I have had a brother/sister duo in my daycare for eighteen months and they have been a handful. The boy in particular, has given me a run for my patience, happiness, and at times love. This five year old has put his hands around other children's necks, hidden toys, taken our toys home, and has zero manners. He is a very sad child whose parents are divorced and hate one another. He gets in trouble at school and mom and dad have been called to pick him up because of his destructive behavior. This boy was also kicked out of preschool at the tender age of four for hitting and choking other children. (I did not learn this fact until recently).
This family- the mom in particular-just moved out of her parent's home and is now in an apartment in Folsom. I will continue to care for these children until the end of May then they will transfer to the Folsom School District. I wonder how this little boy will do in his new daycare and school. Did I mention the three year old little girl still gets bottles of milk and is no where close to being potty trained? Who gives their child a glass bottle at the age of three? Her mom says she can't stand it when her daughter cries and cries for "bows"- pronounced like when you take a bow at the end of a performance. The three year isn't corrected when she says something wrong and it drives me crazy!
This past Friday night I was talking to the mom and told her of the rough day I had with her son. I gave her at least three examples of things he had done or said to hurt the other children and her eyes welled up. She had nothing to say----no, "I'm sorry for your rough day" or, "I'll talk to him tonight so we can work on his behavior" or "What can I do to help you with this?" Nadda. Zilch. Nothing. No words came out of her mouth. She just turned and gathered up all her children's things and walked out the door. I was stunned.
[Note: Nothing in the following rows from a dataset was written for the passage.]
-- ==== Sys2Proof/Machine/Tunnel.lean ====
section
/-!
DEFINITION. The Hedge Tunnel (spec/13_hedges_and_hosts.md, R445 to R447): messages from the host, sessions, acknowledgements and resends.
-/

namespace Sys2Proof.Machine

open Sys2Proof

/-! ### Receiving a message -/

/-- The Tunnel of h is down until the next START (R446). -/
def State.tunDown (s : State) (h : Nat) : State := (s.clr HBIND.STATUS_UP h).clr HBIND.STATUS_SESSION h

/-- The UDP payload of an IPv6 packet that arrives on an Ethernet port from the binding's peer for its own address and ports (R445); under PRP
ports 0 and 1 are one node (R472). -/
def State.tunFor (s : State) (h port : Nat) (p : List Nat) : Option (List Nat) :=
  let mine := s.get HBIND.CTL_ETH_PORT h
  if !(port == mine || (s.on PRP.CTL_EN && !!(port < 2) && !!(mine < 2))) then none
  else
    match ip6Read p with
    | some ((src, dst), (sp, dp), l) =>
      if src = s.peerIp h ∧ dst = s.ownIp h ∧ sp = s.get HBIND.PORTS_PEER_PORT h ∧ dp = s.get HBIND.PORTS_LOCAL_PORT h then some l else none
    | none => none

/-- Read a message of a type from an IPv6 packet that arrives on an Ethernet port: its Tunnel header and what follows it, opened when TUN_SEC is
1 (R445, R447). -/
def State.tunRead (s : State) (h kind port : Nat) (p : List Nat) : Option (List Nat × List Nat) × State :=
  let l := (s.tunFor h port p).getD []
  let sec := s.on HBIND.CTL_TUN_SEC h
  let n := oct l 12 2
  let head := l.take 20
  if 8 ≤ h || s.get HBIND.CTL_ATTACH h != 2 || s.on HOSTH.STATUS_IN_RESET h || !s.on BOOT.STATUS_READY || l.length < 20
      || l.length != 20 + n + (if sec then 16 else 0) || s.get HOSTG.TUN_MTU < 48 + l.length || head.getD 0 0 != 1
      || head.getD 1 0 != kind || head.getD 2 0 != h then (none, s)
  else if !sec then (some (head, l.drop 20), s)
  else
    let c := oct l 16 4
    let bad : Option (List Nat × List Nat) × State := (none, s.bump HBIND.TUN_AUTH_DROP h)
    let slot := s.get HBIND.KEYS_TUN_RX_KEY h
    if c < s.get TUN.RX_NONCE h || !s.tunSlot h slot 1 then bad
    else
      match Config.ccmOpen 7 (s.material slot) (nonceOf (s.get HBIND.PEER_ID h) c 7) head (l.drop 20) with
      | none => bad
      | some m => (some (head, fix n m), s.put TUN.RX_NONCE h (c + 1))

/-- The host has acknowledged every message up to a SEQ: they are released, and the commands they complete leave the ledger
(R446, R451). -/
def State.tunAcked (s : State) (h seq : Nat) : State :=
  let done (x : TunMsg) : Bool := x.hedge == h && decide (x.seq ≤ seq)
  let l := s.tunQ.filter done
  let s := { s with tunQ := s.tunQ.filter fun x => !done x }
  (s.each l fun s x =>
    let c : Cmd := ⟨h, oct x.entries 4 4, oct x.entries 8 4, false⟩
    if x.kind = 3 ∧ bit (x.entries.getD 3 0) 0 ∧ (s.startedOf c).any (·.sent) then s.unstart c else if x.kind = 4 then s.calTold x.entries else s).cplDrain h

/-- A message of the live session, other than START: it is heard, and its ACK_SEQ counts (R446). -/
def State.tunHear (s : State) (h kind port : Nat) (p : List Nat) : Option (List Nat × List Nat) × State :=
  match s.tunRead h kind port p with
  | (none, s) => (none, s)
  | (some (head, body), s) =>
    if !s.on HBIND.STATUS_UP h || s.get HBIND.STATUS_SESSION h != oct head 14 2 then (none, s)
    else (some (head, body), (s.put TUN.HEARD_AT h s.mp).tunAcked h (oct head 8 4))

/-- Acknowledge what has been received in order. -/
def State.tunAck (s : State) (h : Nat) : State := s.tunEmit h 6 0 [] []

/-- A numbered message: taken only as the next in order; a duplicate is acknowledged and discarded, any other discarded (R446). -/
def State.tunOrder (s : State) (h seq : Nat) : Bool × State :=
  let last := s.get TUN.RX_SEQ h
  if seq = last + 1 then (true, s.put TUN.RX_SEQ h seq)
  else (false, if 0 < seq ∧ seq ≤ last then s.tunAck h else s)

/-- TUN_CMD_MSG: a CMD message taken in order posts its commands. -/
def execTunCmdMsg (h port : Nat) (p : List Nat) (s : State) : Host.Outcome State Fault Refusal :=
  match s.tunHear h 1 port p with
  | (none, s) => .next s
  | (some (head, body), s) =>
    let n := head.getD 3 0
    if body.length < 64 * n then .next s
    else
      match s.tunOrder h (oct head 4 4) with
      | (false, s) => .next s
      | (true, s) =>
        let cs := (List.range n).map fun k => (⟨h, fix 64 ((body.drop (64 * k)).take 64), body.drop (64 * n), s.mp⟩ : TunCmd)
        .next (({ s with tunCmds := s.tunCmds ++ cs }.bump HOSTH.RING_PROD (rix h 0) n).tunAck h)

/-- TUN_CREDIT_MSG. -/
def execTunCreditMsg (h port : Nat) (p : List Nat) (s : State) : Host.Outcome State Fault Refusal :=
  match s.tunHear h 2 port p with
  | (none, s) => .next s
  | (some (head, body), s) =>
    if body.length < 4 then .next s
    else
      match s.tunOrder h (oct head 4 4) with
      | (false, s) => .next s
      | (true, s) => .next ((s.bumpSat TUN.CREDIT h (oct body 0 4)).tunAck h)

/-- TUN_ACK_MSG. -/
def execTunAckMsg (h port : Nat) (p : List Nat) (s : State) : Host.Outcome State Fault Refusal := .next (s.tunHear h 6 port p).2

/-- TUN_KEEPALIVE_MSG. -/
def execTunKeepaliveMsg (h port : Nat) (p : List Nat) (s : State) : Host.Outcome State Fault Refusal := .next (s.tunHear h 8 port p).2

/-- TUN_START_MSG: a new SESSION value starts a session, in which the part answers START and sends its unacknowledged messages again in
their old order (R446). -/
def execTunStartMsg (h port : Nat) (p : List Nat) (s : State) : Host.Outcome State Fault Refusal :=
  match s.tunRead h 7 port p with
  | (none, s) => .next s
  | (some (head, _), s) =>
    let v := oct head 14 2
    if v = 0 ∨ oct head 4 4 ≠ 1 ∨ !s.tunCan h then .next s
    else if s.on HBIND.STATUS_UP h ∧ s.get HBIND.STATUS_SESSION h = v then .next ((s.put TUN.HEARD_AT h s.mp).tunAck h)
    else
      let old := s.tunQ.filter fun x => x.hedge == h && x.kind != 7
      let s := { s with tunQ := s.tunQ.filter (·.hedge != h) }.calAgain h
      let s := ((s.set HBIND.STATUS_UP h).put HBIND.STATUS_SESSION h v).put TUN.HEARD_AT h s.mp
      let s := ((s.put TUN.RX_SEQ h 1).clr TUN.TX_SEQ h).tunSend h 7 [] []
      .next ((s.each old fun s x => s.tunSend h x.kind x.entries x.data).cplDrain h)

/-! ### Time and neighbours (R445, R446) -/

/-- TUN_NEIGHBOR_SOLICIT: a solicitation for an address on an Ethernet port; under PRP the answer leaves on both ports (R472). -/
def execTunNeighborSolicit (port ip6 : Nat) (s : State) : Host.Outcome State Fault Refusal :=
  let prp := s.on PRP.CTL_EN && !!(port < 2)
  let at_ (k : Nat) : Bool := k == port || (prp && !!(k < 2))
  let mine := (List.range 8).any fun h => s.attach h == 2 && (if s.on HST.REBIND h then at_ (s.get HST.OLD_ETH h) && s.get HST.OLD_IP h == ip6
    else at_ (s.get HBIND.CTL_ETH_PORT h) && s.ownIp h == ip6)
  .next (if !mine then s
    else if prp then
      let n := s.get PRPX.SEQ
      { s with wire := s.wire ++ [(.advert 0 ip6 (some n) : Wire), .advert 1 ip6 (some n)] }.bump PRPX.SEQ
    else { s with wire := s.wire ++ [.advert port ip6 none] })

/-- TUN_RESEND_TIMEOUT: every message unacknowledged for TUN.RTO is sent again; one whose eighth resend was not answered takes the Tunnel
down. -/
def execTunResendTimeout (h : Nat) (s : State) : Host.Outcome State Fault Refusal :=
  let due (x : TunMsg) : Bool := x.hedge == h && ticksGeUs (s.mp - x.at_) (1000 * s.get HOSTG.TUN_RTO)
  let l := s.tunQ.filter due
  if !s.tunUp h then .next s
  else if l.any fun x => decide (8 ≤ x.resends) then .next (s.tunDown h)
  else
    let s' := { s with tunQ := s.tunQ.map fun x => if due x then { x with resends := x.resends + 1, at_ := s.mp } else x }
    .next (s'.each l fun s x => s.tunEmit h x.kind x.seq x.entries x.data)

/-- TUN_SILENCE_TIMEOUT: 3 s without any message. -/
def execTunSilenceTimeout (h : Nat) (s : State) : Host.Outcome State Fault Refusal :=
  .next (if s.tunUp h ∧ s.get TUN.HEARD_AT h + 3 * 2 ^ 24 ≤ s.mp then s.tunDown h else s)

/-- TUN_KEEPALIVE_SEND: 1 s since the part's last message. -/
def execTunKeepaliveSend (h : Nat) (s : State) : Host.Outcome State Fault Refusal :=
  .next (if s.tunUp h ∧ s.get TUN.SENT_AT h + 2 ^ 24 ≤ s.mp then s.tunEmit h 8 0 [] [] else s)

end Sys2Proof.Machine
end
A few minutes went by so I decided to send her a little note to her phone---we communicate like this frequently. My note said, "I'm sorry I dropped so much on your lap today. I rarely tell you when I have a rough day. Next week will be better. Take Care"
Wanna know what her response was?
She said, "I feel like you hate my son and that's unfortunate. You only have two more weeks with him then you never have to see his face again."
I darn near threw up!
Really? This thirty-one year old woman just said that to me? I understand parents don't like to hear that their child has been disrespectful, naughty, or unkind, but I felt she needed to know about our rough day...How would she know otherwise?
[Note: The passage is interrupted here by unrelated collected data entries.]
-- ==== Sys2Proof/Certificates/Slice0/Obligations.lean ====
section
/-!
DEFINITION. The statements about the model.
-/

open Sys2Proof Sys2Proof.Machine

/-- A step runs the command at the front of the queue: For every command and state, a step with that command at the front of the queue is exec of that command on the state with the queue's rest; with an empty queue the block idles, the state as it was (the queue and its idling are the model's own, assumption 1). The rules it rests on: R3, R433. -/
def Obligations.StepRuns : Prop :=
  (∀ (c : Instr) (rest : List Instr) (s : State), s.pending = c :: rest → step s = exec c { s with pending := rest })
  ∧ (∀ (s : State), s.pending = [] → step s = .next s)

/-- Every step completes and takes exactly one command off the queue: From every state a step answers a next state, never a fault or a refusal, and leaves waiting the commands that waited behind the front one, in their order: no command's effect touches the queue (assumption 1). The rules it rests on: R3, R433. -/
def Obligations.StepTakesOne : Prop :=
  (∀ (s : State), ∃ t, step s = .next t ∧ t.pending = s.pending.tail)

/-- Every step keeps the memories in their canonical form: If the eight byte memories list rising addresses and no zero octet before a step, they do after it, whatever the command; the form is the model's own (assumption 1). The rules it rests on: R3, R433. -/
def Obligations.MemoriesStayCanonical : Prop :=
  (∀ (t : State) (s : State), s.mem.ok = true → step s = .next t → t.mem.ok = true)

/-- What reset leaves: At reset the memories are empty and canonical, the queue is empty, the increment is nominal, every trigger belongs to nobody, the part is not ready and no field is listed apart from its reset value (reset values the spec does not give are the model's, assumption 2). The rules it rests on: R3, R14, R16, R40. -/
def Obligations.ResetState : Prop :=
  (State.reset.mem.ok = true ∧ State.reset.pending = [] ∧ State.reset.get TIME.NSC_INC = 0x155555555 ∧ (∀ n, n < 64 → State.reset.get PT.CTL_OWNER n = 15) ∧ State.reset.get BOOT.STATUS_READY = 0 ∧ ∀ (F : Fld) (n : Nat), State.reset.get F n = F.rst n)

/-- Register reads and writes by access code: An access that is not an aligned word answers a bus error and changes no register but the error record of its view; an aligned read of the low word of a 64-bit register answers it and latches the high word for the requester; a read of an RC field answers it and clears it; a write of an RW field sets it; a write of an RO register changes nothing. The rules it rests on: R3, R4, R5. -/
def Obligations.BusAccess : Prop :=
  (∀ (r : Req) (off len : Nat) (s : State), (off % 4 ≠ 0 ∨ len ≠ 4) → exec (.registerRead r off len) s = .next (s.busErr r off))
  ∧ (∀ (r : Req) (off len v : Nat) (s : State), (off % 4 ≠ 0 ∨ len ≠ 4) → exec (.regWrite r off len v) s = .next (s.busErr r off))
  ∧ (∀ (r : Req) (s : State), s.reachWord r 8 4 = 0 → completes (.reg64LowRead r 8) s fun t => t.get MODEL.DATA = s.get SYS.EUI64 % 2 ^ 32 ∧ t.get X64.SHADOW (x64 r 8) = s.get SYS.EUI64 / 2 ^ 32 % 2 ^ 32 ∧ t.get X64.LATCHED (x64 r 8) = 1 ∧ t.get MODEL.RESP = 0)
  ∧ (∀ (r : Req) (s : State), s.reachWord r 0x204 4 = 0 → completes (.rcFieldRead r 0x204) s fun t => t.get MODEL.DATA = s.get SYS.ERR_CNT 0 % 2 ^ 32 ∧ t.get SYS.ERR_CNT 0 = 0 ∧ t.get MODEL.RESP = 0)
  ∧ (∀ (r : Req) (s : State), s.reachWord r 0x20 4 = 0 → completes (.registerRead r 0x20 4) s fun t => t.get MODEL.DATA = s.get SYS.SCRATCH 0 % 2 ^ 32 ∧ t.get MODEL.RESP = 0 ∧ sameBut s t [(MODEL.DATA, 0), (MODEL.RESP, 0)])
  ∧ (∀ (r : Req) (v : Nat) (s : State), s.reachWord r 0x20 4 = 0 → viewOf r = 0 → completes (.regWrite r 0x20 4 v) s fun t => t.get SYS.SCRATCH 0 = v % 2 ^ 32 ∧ sameBut s t [(SYS.SCRATCH, 0), (MODEL.RESP, 0)])
  ∧ (∀ (r : Req) (v : Nat) (s : State), s.reachWord r 0 4 = 0 → viewOf r = 0 → completes (.regWrite r 0 4 v) s fun t => t.get MODEL.RESP = 0 ∧ sameBut s t [(MODEL.RESP, 0)])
I let a couple of hours go by before I responded to her. All I said was, "I do not hate your son. I'm sorry you interpreted it that way when we were talking tonight." She has not responded to that- which maybe shows a sign that she is a wee bit mature after all.... HA!
Well, Monday is right around the corner and I have to put on my happy face with her and her ex husband for two weeks. Fun, right? GOOD GRIEF! I will take the high road, bite my tongue, and grin and bear it. If her child acts up again- which he does every single day- I will pick and chose what I say to her- if I chose to say anything at all. This family will be out of my life in two weeks then this will all be a distant memory.
2 comments:
10 days!!! Two more weeks! Hang in there Em, that's rough. Such a tricky, delicate situation. xo
Thanks, Mindy. What do you make of this mother?